Овидий в изгнании | Страница: 60

  • Georgia
  • Verdana
  • Tahoma
  • Symbol
  • Arial
16
px

– Вот оно как вышло-то, – задумчиво произносила старушка. – Отчего же на свете столько зла? Отчего, Ясновид, слезы людские точатся ключом неоскудным?

Он объяснял, что это в целом оттого, что Мелкор противопоставил себя коллективу, настругал орков, как Урфин Джюс, и украл Сильмариллы, и она, откладывая на подоконник огнезарную книгу Медведева, пригорюнивалась, подобно Аленушке на удаленном камне.

На другой день она застала его в творческом перерыве, когда он, с высунутым кончиком языка начертив прямые ноги ложных друзей кричащего человека, достал блокнот с изображением Муми-тролля в кругу друзей и пытался отвлечься сочинением романа из общеславянской жизни, которого он покамест кончил первую главу.

– Чего это у тебя? – спросила она.

– Роман, – с гордостью сказал он. – Мой.

Она полезла в «Современно-исконный словарь».

– «Роман, – прочла она, – есть блудное дело и малакия всякая, тожде рещи: прелюбы. На приклад: Аще кто болярьскую дщерь умчит и насилит, за романы те ей 5 гривен злата». Ясновид, – сказала она с испугом, – покайся, тебе гривну скинут! Да батюшка-то ее известен ли о том?

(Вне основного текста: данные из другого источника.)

-- ==== Sys2Proof/Certificates/Slice0/Obligations.lean ====
section
/-! DEFINITION. The statements about the model, for the provers. Each says which rules of `spec/` it
formalises; the predicates it speaks in are those of Sys2Proof/Safety.lean. -/

section
open Sys2Proof Sys2Proof.Machine

/-! ### Encoding -/

/-- Decoding the bytes of an encoded well-formed instruction gives it back, nothing left over (R100, R102). -/
def Obligations.DecodeOfEncodeIsTheInstruction : Prop :=
  ∀ i : Instr, i.wellFormed = true →
    decodeBytes [highByte (encode i), lowByte (encode i)] = .ok (i, [])

/-- R121, R122: every word matches exactly one row of the opcode table or lies in exactly one MID range, and not
both (the spec's own inference, its "Partition check"); and the decoder agrees: the row's instruction, or the MID
term; encoding what was decoded gives the word. -/
def Obligations.OpcodeWordsArePartitioned : Prop :=
  ∀ w : Word,
    Xor ((opcodeTable.filter fun r => w &&& r.mask = r.value).length = 1)
      ((midRanges.filter fun r => r.1 ≤ w.toNat ∧ w.toNat ≤ r.2).length = 1) ∧
    (∀ r ∈ opcodeTable, w &&& r.mask = r.value → (decode w).mnemonic = r.mnemonic) ∧
    (isMidOpcode w = true → decode w = .mid w) ∧
    encode (decode w) = w ∧ (decode w).wellFormed = true

/-- A few words written out from the encoding tables (R103 to R116) decode to the instruction they stand for. -/
def Obligations.SampleWordsDecode : Prop :=
  decode 0b1010000010000001 = .a (.reg 1) (.reg 2) ∧
  decode 0b1101000011100000 = .movb .sym (.reg 3) ∧
  decode 0b0011110010000001 = .div (.reg 1) 2 ∧
  decode 0b0000000111000010 = .mpys (.reg 2) ∧
  decode 0b0010110010100000 = .xop .sym 2 ∧
  decode 0b0000010001011011 = .b (.ind 11) ∧
  decode 0b0011001000000001 = .ldcr (.reg 1) 8 ∧
  decode 0b0001111011111111 = .sbz 0xFF ∧
  decode 0b0001011011111101 = .jne 0xFD ∧
  decode 0b0000101001000001 = .sla 1 4 ∧
  decode 0b0000001000000001 = .li 1 ∧
  decode 0b0000001100000000 = .limi ∧
  decode 0b0000000010000100 = .lst 4 ∧
  decode 0b0000001110000000 = .rtwp ∧
  decode 0b0000001101000000 = .idle ∧
  decode 0b0000110000000000 = .mid 0x0C00

/-! ### Memory -/

/-- A word write then reads (R61, R62, R64, R83): where both bytes can be written, or at the decrementer, the
word reads back at either address of it; its bytes read most significant first; every other byte that the
platform answers reads as before. On the pins (R71, R72) a word is two cycles off chip, the most significant byte
first, and one cycle at its even address on chip, where a write shows none of the data. That it is the even address
is the model's reading (log 12). -/
def Obligations.WordWriteThenRead : Prop :=
  ∀ (s : State) (a v : Word),
    let t := s.writeWord a v
    let e := evenAddr a
    let held := (isWritable s.plat e = true ∧ isWritable s.plat (e + 1) = true) ∨ placeOf s.plat e = .decrementer
    (held → ∀ x, evenAddr x = e → (t.readWord x).1 = v) ∧
    (held → (t.readByte e).1 = highByte v ∧ (t.readByte (e + 1)).1 = lowByte v) ∧
    (∀ x, evenAddr x ≠ e → answers s.plat x = true → (t.readByte x).1 = (s.readByte x).1) ∧
    (s.readWord a).2.observed =
      (if offChip s.plat e then [.memRead (e + 1) false, .memRead e false] else [.memRead e false]) ++ s.observed ∧
    t.observed =
      (if offChip s.plat e then [.memWrite (e + 1) (some (lowByte v)), .memWrite e (some (highByte v))]
      else [.memWrite e none]) ++ s.observed

/-- A byte write (R65, R70): it changes the addressed byte of RAM and not the other byte of the word; in ROM, at a
device and where nothing is, it is one write cycle and no byte changes. On the pins (R71, R72) a byte read and a
byte write are one cycle each at the byte's address, also at either half of the decrementer, and no cycle ever shows
the data of a write on chip. -/
def Obligations.ByteWriteThenRead : Prop :=
  ∀ (s : State) (a : Word) (v : Byte),
    let t := s.writeByte a v
    (isWritable s.plat a = true → (t.readByte a).1 = v) ∧
    (placeOf s.plat a ≠ .decrementer →
      ∀ x, x ≠ a → answers s.plat x = true → (t.readByte x).1 = (s.readByte x).1) ∧
    (placeOf s.plat a = .ext .rom ∨ placeOf s.plat a = .ext .absent ∨ placeOf s.plat a = .ext .device →
      t = { s with bus := { s.bus with events := .byteWrite a v :: s.bus.events } }) ∧
    (s.readByte a).2.observed = .memRead a false :: s.observed ∧
    t.observed = .memWrite a (if offChip s.plat a then some v else none) :: s.observed ∧
    ∀ x b, .memWrite x (some b) ∈ s.observed → offChip s.plat x = true

/-- The decrementer in memory (R446, R450, R451): a word write loads both registers, whatever the flags; a
read gives the count and changes nothing; a byte read gives its half; a byte write puts the byte in its half
and the same word in both registers (decision D18, log 19). -/
def Obligations.DecrementerInMemory : Prop :=
  ∀ (s : State) (a v : Word) (c : Byte), placeOf s.plat a = .decrementer →
    s.writeWord a v = { s with bus :=
      { s.bus with decStart := v, decCount := v, events := .wordWrite (evenAddr a) v :: s.bus.events } } ∧
    (s.readWord a).1 = s.bus.decCount ∧ OnlyDrew s.bus (s.readWord a).2.bus ∧
    (s.readByte (evenAddr a)).1 = highByte s.bus.decCount ∧
    (s.readByte (evenAddr a + 1)).1 = lowByte s.bus.decCount ∧
    (let t := s.writeByte a c
     (t.readByte a).1 = c ∧ t.bus.decStart = t.bus.decCount ∧ t.bus.mem = s.bus.mem)

/-! ### Addressing -/

/-- The five addressing modes (R141 to R145): the effective address, PC, and the register that an
auto-increment writes, by 1 or 2. -/
def Obligations.EffectiveAddresses : Prop :=
  ∀ (s : State) (r : Reg) (size : Size),
    let reg := busReadWord s.plat s.bus (wrAddr s.wp r)
    s.ea (.reg r) size = (BitVec.ofNat 16 (s.wp.toNat + 2 * r.toNat), s) ∧
    (∃ t, s.ea (.ind r) size = (reg, t) ∧ t = { s with bus := t.bus } ∧ OnlyDrew s.bus t.bus) ∧
    (∃ t, s.ea .sym size = (busReadWord s.plat s.bus s.pc, t) ∧ t = { s with pc := s.pc + 2, bus := t.bus } ∧
      OnlyDrew s.bus t.bus) ∧
    (∃ t, s.ea (.idx r) size =
        (BitVec.ofNat 16 ((busReadWord s.plat s.bus s.pc).toNat +
          (busReadWord s.plat s.fetch.2.bus (wrAddr s.wp r)).toNat), t) ∧
      t = { s with pc := s.pc + 2, bus := t.bus } ∧ OnlyDrew s.bus t.bus) ∧
    (∃ t, s.ea (.autoInc r) size = (reg, t) ∧ t = { s with bus := t.bus } ∧
      WordStored s.plat s.bus t.bus (wrAddr s.wp r)
        (BitVec.ofNat 16 (reg.toNat + if size = .byte then 1 else 2)))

Ясновид с досадой вынужден был оспаривать Мюллера и Черданцеву, путаясь в теории самого стереоскопического жанра и в трудных моментах помогая себе руками. Старушка наконец успокоилась, насилу поверив его заверениям, что он боярышень не умыкал, для того что у него в роду это под зазором.

– Как, говоришь, роман у вас называется, – спросил он, – прелюбы? – Он записал в блокнот. – М-да… хорошо… не скончать мне под кровлею века. Может, бабуль, подскажешь рифму на «века»?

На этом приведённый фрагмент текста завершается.